After Casper College, Dailey earned his bachelor's degree at Western Michigan University, then on to New York City where he took on hundreds of auditions. Working the "typical" actor's job of waiting tables, Dailey tried out for any part that came his way, whether it was the lead, an ensemble part, or something in the chorus. He got a lot of nos, but he also heard several yeses, enough to pay the rent.
"You must have a thick skin in this business because there is so much rejection," Dailey said. "I also reminded myself that with every job out there, someone will get it, so why not me. You will never get the job you don't go out for."
Success came with shows like "Cats" (Rum Tum Tugger), "A Chorus Line" (Mike), "1940's Radio Hour" (BJ Gibson), "Cinderella" (Prince), and "Viva Las Vegas" (Elvis), before he accepted a nine-month part in "Saturday Night Fever – The Musical" aboard a cruise ship.
His latest role as Tommy DeVito in "Jersey Boys" has kept him on tour for two years across the United States, including the Buell Theatre in Denver, where he sat in his dressing room to complete this interview. He said that even though he has performed in the role of Tommy more than 500 times, the thrill remains each time the stage lights hit him.
"I am most proud of being able to find steady work over the last 10 years," he said. "My goal was to work and pay my bills. I have been able to do both."

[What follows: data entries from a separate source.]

/-- The first releasing context retires once its marker write is acknowledged: its slots go FREE, the retired tail moves over its
record and over a pad that follows it, the ring manager checks its start conditions in the same step, TXN_RETIRED is pushed where
enabled, and the context goes FREE; where the next first context has not completed its release, a head that waits for slots, for
the committed slots of its line or for a tracking entry is then evaluated again. Any other first context, or a HALTED engine,
retires nothing (R62, R110, R112, R125, R127, R128, R129; that the again flag is set only when the count passes from below K to K
is the model's reading, assumption 11). -/
def Obligations.FirstCompleteContextRetires : Prop :=
  (∀ s : State, (s.release.active = false ∨ s.release.releasing = [] ∨
      ∃ p rest, s.release.releasing = p :: rest ∧ p.markerAcked = false) → exec .retirement s = .next s) ∧
  ∀ (s : State) (p : Progress) (rest : List Progress) (o : Owner) (f : Bool) (m : CommitMarker) (pl : RecordPlace),
    s.release.active = true → s.release.releasing = p :: rest → p.markerAcked = true →
    s.ctx p.context = .releasing o f m pl →
    let c := p.context
    let n := recordLength (s.entryCount c)
    let past := if pl.offset + n = s.ringSize then 0 else pl.offset + n
    let count := min 64 (s.ring.retirements + 1)
    let hold := s.hold.filter fun h => h.owner ≠ c
    let moved := { s.ring with
      retiredOffset := past, retiredSequence := pl.sequence + 1, unanchored := s.ring.unanchored + n, retirements := count
      again := s.ring.again || (s.ring.update ≠ .idle && s.ring.retirements < s.settings.anchorInterval &&
        s.settings.anchorInterval ≤ count) }
    let retired := { s with
      contexts := s.contexts.set c .free
      hold := hold
      release := { s.release with
        releasing := rest
        presented := s.release.presented.or (readyWrite (State.entryCount { s with hold := hold }) rest true true) }
      events := (if (s.window o.window).retiredEvent then
        s.push (.txnRetired c o.initiator o.window pl.sequence (s.entryCount c)) else s).events
      ring := Ring.startChecked
        (match s.ring.pendingPad with
        | some pad => if pad.offset = past then { moved with
              retiredOffset := 0, unanchored := s.ring.unanchored + n + pad.length, pendingPad := none }
            else moved
        | none => moved) s.mode s.settings.anchorInterval }
    let runs := ∃ q more, rest = q :: more ∧ q.markerAcked = true
    ((s.ingress.wait = none ∨ (∃ held, s.ingress.wait = some (.mode held)) ∨ runs) → exec .retirement s = .next retired) ∧
    ∀ w, s.ingress.wait = some w → (∀ held, w ≠ .mode held) → ¬runs →
      exec .retirement s = exec .headEvaluation { retired with ingress := { s.ingress with wait := none } }

/-! ## Modes, the drain and recovery (chapters 8 and 10) -/

/-- A CONTROL write is refused whole with BADADDR or BUSY by the first check it fails; one that passes changes IRQ_ENABLE, then
clears the overflow flag; a START in INIT then makes the mode RECOVERING and presents the READs of both anchor copies (R140,
R141, R190, R195). -/
def Obligations.ControlWriteCarriedOutWholeOrRefused : Prop :=
  ∀ (c : Instr) (v : Word32) (s : State), controlWord c = some v →
    let start := v.getLsbD 0
    let warm := v.getLsbD 2
    let both := (start && warm) || (v.getLsbD 4 && v.getLsbD 5)
    let busy := start = true ∧ s.mode ≠ .init ∨ warm = true ∧ (s.mode = .init ∨ s.mode = .recovering)
    let outside := 2 ^ 48 < s.settings.journalBase.toNat + 4096 + s.ringSize
    let refused := fun (status : Status) => { s with reply := some ⟨none, some status⟩ }
    let set := { s with
      settings := { s.settings with
        irqEnable := if v.getLsbD 4 then true else if v.getLsbD 5 then false else s.settings.irqEnable }
      events := { s.events with overflow := if v.getLsbD 3 then false else s.events.overflow }
      reply := some ⟨none, some .ok⟩ }
    (both = true → exec c s = .next (refused .badAddr)) ∧
    (both = false → busy → exec c s = .next (refused .busy)) ∧
    (both = false → ¬busy → start = true → outside → exec c s = .next (refused .badAddr)) ∧
    (both = false → start = false → warm = false → exec c s = .next set) ∧
    (both = false → ¬busy → start = true → ¬outside → exec c s = .next
      { set.push (.modeChange .recovering .init) with
        mode := .recovering
        recovery := ⟨.anchors (v.getLsbD 1) none none,
          [(.read s.settings.journalBase 128, .anchorRead .a),
           (.read (s.settings.journalBase + 128#48) 128, .anchorRead .b)]⟩ })

/-- An accepted WARM_RESET stops every block in one step: the ingress queue is answered REFUSED/RESET and then each QUEUED
context's COMMIT FAILED/RESET, the pending COMMITs of WRITING contexts go to the in-doubt list, unissued requests are withdrawn
and QUIESCE begins; the clearing step happens exactly when QUIESCE has ended (R41, R102, R119, R136, R146, R147, R148). The order of
the step's answers is the model's choice (assumption 21), and that OPEN and FAILED contexts keep their states and slots until the
clearing step is its reading of R41 (assumption 25). -/
def Obligations.WarmResetStopsThenClears : Prop :=
  (∀ (c : Instr) (v : Word32) (s : State), controlWord c = some v → v.getLsbD 2 = true → v.getLsbD 0 = false →
    (v.getLsbD 4 && v.getLsbD 5) = false → s.mode ≠ .init → s.mode ≠ .recovering →
    let set := { s with
      settings := { s.settings with
        irqEnable := if v.getLsbD 4 then true else if v.getLsbD 5 then false else s.settings.irqEnable }
      events := { s.events with overflow := if v.getLsbD 3 then false else s.events.overflow } }
    ∃ contexts : Vector Context 16, (∀ x : ContextIx, contexts[x] = (s.ctx x).atWarmReset) ∧
      exec c s = .next { set.push (.modeChange .recovering s.mode) with
        mode := .recovering
        contexts := contexts
        bindings := []
        upOut := s.upOut ++ s.ingress.queue.map (fun r => ⟨requesterOf r, .refused .reset⟩) ++
          s.writer.commitQueue.filterMap fun x => match s.ctx x with
            | .queued _ _ _ (some q) => some ⟨q, .failed .reset⟩
            | _ => none
        inDoubt := s.inDoubt ++ s.unflushed.filterMap fun x => match s.ctx x with
          | .writing _ _ _ pl (some q) => some ⟨q, pl.sequence⟩
          | _ => none
        ingress := { s.ingress with
          queue := [], wait := none, timer := none, walk := none
          handOver := s.ingress.handOver.map fun h => { h with beforeReset := true } }
        writer := { s.writer with
          active := false
          openBatch := s.writer.openBatch.map fun b => { b with toIssue := [] }
          flight := s.writer.flight.map fun f => { f with presented := false } }
        ring := { s.ring with
          update := .idle, snapshot := none, closing := false, toIssue := [], writesAcked := 0
          again := false, spaceRequest := false }
        release := { s.release with active := false, presented := none }
        recovery := ⟨.quiesce, []⟩
        reply := some ⟨none, some .ok⟩ }) ∧
  ∀ s : State,
    let ended := s.recovery.phase = .quiesce ∧ s.downstream.outstanding = [] ∧
      ∀ h ∈ s.ingress.handOver, h.beforeReset = false
    (¬ended → exec .warmResetClearing s = .next s) ∧
    (ended → exec .warmResetClearing s = .next { s with
      contexts := Vector.replicate 16 .free, bindings := [], hold := []
      writer := { s.writer with commitQueue := [], openBatch := [], flight := none }
      release := { s.release with queue := [], releasing := [], presented := none }
      ring := Ring.cold
      recovery := ⟨.anchors false none none,
        [(.read s.settings.journalBase 128, .anchorRead .a),
         (.read (s.settings.journalBase + 128#48) 128, .anchorRead .b)]⟩ })

/-- The data of an anchor READ is kept until both copies are read; then the valid copy, or of two the one with the higher
generation and A where they are equal, gives the ring its epoch, generation and next copy, and the scan begins at its tail, or a
format closes at offset 0 with sequence 1, zeroing copy B first where no copy is valid (R120, R150, R151). -/
def Obligations.AnchorsJudgedWhenBothAreRead : Prop :=
  ∀ (s : State) (tag : XferTag) (e : OutEntry) (data : List Byte) (copy : AnchorCopy) (format : Bool)
    (x y : Option (List Byte)),
    s.entry tag = some e → e.ref = .anchorRead copy → e.kind = .read data.length →
    s.recovery.phase = .anchors format x y →
    let taken := { s with downstream := { s.downstream with
      outstanding := s.downstream.outstanding.filter fun d => d.tag ≠ tag } }
    let a := if copy = .a then some data else x
    let b := if copy = .b then some data else y
    (a = none ∨ b = none → exec (.anchorReadResponse tag (.ack data)) s =
      .next { taken with recovery := { s.recovery with phase := .anchors format a b } }) ∧
    ∀ p q, a = some p → b = some q →
      let valid := fun (bytes : List Byte) => anchorValid bytes s.settings.ringSizeLog2 s.settings.journalBase = true
      let chosen := fun (k : ChosenAnchor) =>
        k = anchorFields .a p ∧ valid p ∧ (valid q → field q 8 8 ≤ field p 8 8) ∨
          k = anchorFields .b q ∧ valid q ∧ (valid p → field p 8 8 < field q 8 8)
      (∀ k, chosen k → format = false → exec (.anchorReadResponse tag (.ack data)) s = .next { taken with
        ring := { s.ring with epoch := k.epoch, generation := k.generation, nextCopy := k.copy.other }
        recovery := ⟨.scan ⟨k, k.tailOffset, k.tailSequence, 0, [], 0, .item, 0⟩,
          [(.read (s.ringAddr k.tailOffset) 16, .scanRead)]⟩ }) ∧
      (∀ k, chosen k → format = true → exec (.anchorReadResponse tag (.ack data)) s = .next { taken with
        ring := Ring.closingAsked { s.ring with
          epoch := s.settings.journalEpoch, generation := k.generation, nextCopy := k.copy.other } false 0 1
        recovery := ⟨.close ⟨some k, true, 0, 1, 0, 0⟩, []⟩ }) ∧
      (¬valid p → ¬valid q → format = true → exec (.anchorReadResponse tag (.ack data)) s = .next { taken with
        ring := { s.ring with epoch := s.settings.journalEpoch, generation := 0, nextCopy := .a }
        recovery := ⟨.close ⟨none, true, 0, 1, 0, 2⟩,
          (writesAt (s.settings.journalBase + 128#48) (List.replicate 128 0)).map fun w => (w, .zeroWrite)⟩ })

/-- The scan follows the pad or the record that the writer would have placed at the scan offset and ends at anything else: the
16 bytes decide, then the header, then the whole record with its trailer; a valid record's entry writes are presented in entry
order (R152, R153, R154, R155, R156; that the body is judged once all of it is read is the model's choice, assumption 13). -/
def Obligations.ScanFollowsOnlyTheNextItem : Prop :=
  ∀ (s : State) (tag : XferTag) (e : OutEntry) (data : List Byte) (k : Scan),
    s.entry tag = some e → e.kind = .read data.length → s.recovery.phase = .scan k →
    let taken := { s with downstream := { s.downstream with
      outstanding := s.downstream.outstanding.filter fun d => d.tag ≠ tag } }
    let size := s.ringSize
    (e.ref = .scanRead → k.step = .item →
      let pad := field data 0 4 = 0x4C4A5044 ∧ field data 8 8 = k.expected.toNat ∧ field data 4 4 = size - k.offset ∧
        k.scanned + field data 4 4 ≤ size
      let record := field data 0 4 = 0x4C4A5243 ∧ k.offset + 64 ≤ size
      (pad → exec (.scanReadResponse tag (.ack data)) s = .next { taken with recovery :=
        ⟨.scan { k with offset := 0, scanned := k.scanned + field data 4 4, step := .item, buffer := [] },
          [(.read (s.ringAddr 0) 16, .scanRead)]⟩ }) ∧
      (record → exec (.scanReadResponse tag (.ack data)) s = .next { taken with recovery :=
        ⟨.scan { k with step := .header, buffer := data },
          [(.read (s.ringAddr (k.offset + 16)) 48, .headerRead)]⟩ }) ∧
      (¬pad → ¬record → exec (.scanReadResponse tag (.ack data)) s = .next (taken.scanOver k))) ∧
    (e.ref = .headerRead → k.step = .header →
      let header := k.buffer ++ data
      let n := field header 18 2
      let length := field header 20 4
      let passes := field header 4 4 = k.chosen.epoch.toNat ∧ field header 8 8 = k.expected.toNat ∧ 1 ≤ n ∧ n ≤ 256 ∧
        length = 96 + 80 * n ∧ k.offset + length ≤ size ∧ k.scanned + length ≤ size ∧ field header 16 1 < 8
      let reads := (List.range ((length - 64 + 255) / 256)).map fun i =>
        (DownRequest.read (s.ringAddr (k.offset + (64 + 256 * i))) (min 256 (length - (64 + 256 * i))),
          Ref.bodyRead (64 + 256 * i))
      (passes → exec (.recordReadResponse tag (.ack data)) s = .next { taken with recovery :=
        ⟨.scan { k with step := .body reads.length, buffer := header ++ List.replicate (length - 64) 0 }, reads⟩ }) ∧
      (¬passes → exec (.recordReadResponse tag (.ack data)) s = .next (taken.scanOver k))) ∧
    ∀ o missing, e.ref = .bodyRead o → k.step = .body missing →
      let buffer := k.buffer.take o ++ data ++ k.buffer.drop (o + data.length)
      let n := field buffer 18 2
      let trailer := 64 + 80 * n
      let valid := field buffer trailer 4 = 0x4C4A5254 ∧ field buffer (trailer + 8) 8 = field buffer 8 8 ∧
        field buffer (trailer + 4) 4 = field buffer 20 4 ∧
        field buffer (trailer + 16) 4 = (crc32 (buffer.take trailer)).toNat
      (2 ≤ missing → exec (.recordReadResponse tag (.ack data)) s = .next { taken with recovery :=
        { s.recovery with phase := .scan { k with buffer := buffer, step := .body (missing - 1) } } }) ∧
      (missing ≤ 1 → valid → exec (.recordReadResponse tag (.ack data)) s = .next { taken with recovery :=
        ⟨.scan { k with buffer := buffer, step := .entries n, unanswered := k.unanswered + n },
          (List.range n).map fun i => (replayWrite buffer i, .replayEntry)⟩ }) ∧
      (missing ≤ 1 → ¬valid →
        exec (.recordReadResponse tag (.ack data)) s = .next (taken.scanOver { k with buffer := buffer }))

Dailey believes he made the correct career choice, though knows he could do something else if needed, because of all he has learned as an actor.
"I have to demonstrate my abilities in public speaking and creative thinking," he said. "I have friends with theater degrees who went to law school. I have another actor friend who went into the FBI because he worked so well with others. Acting applies to so many things."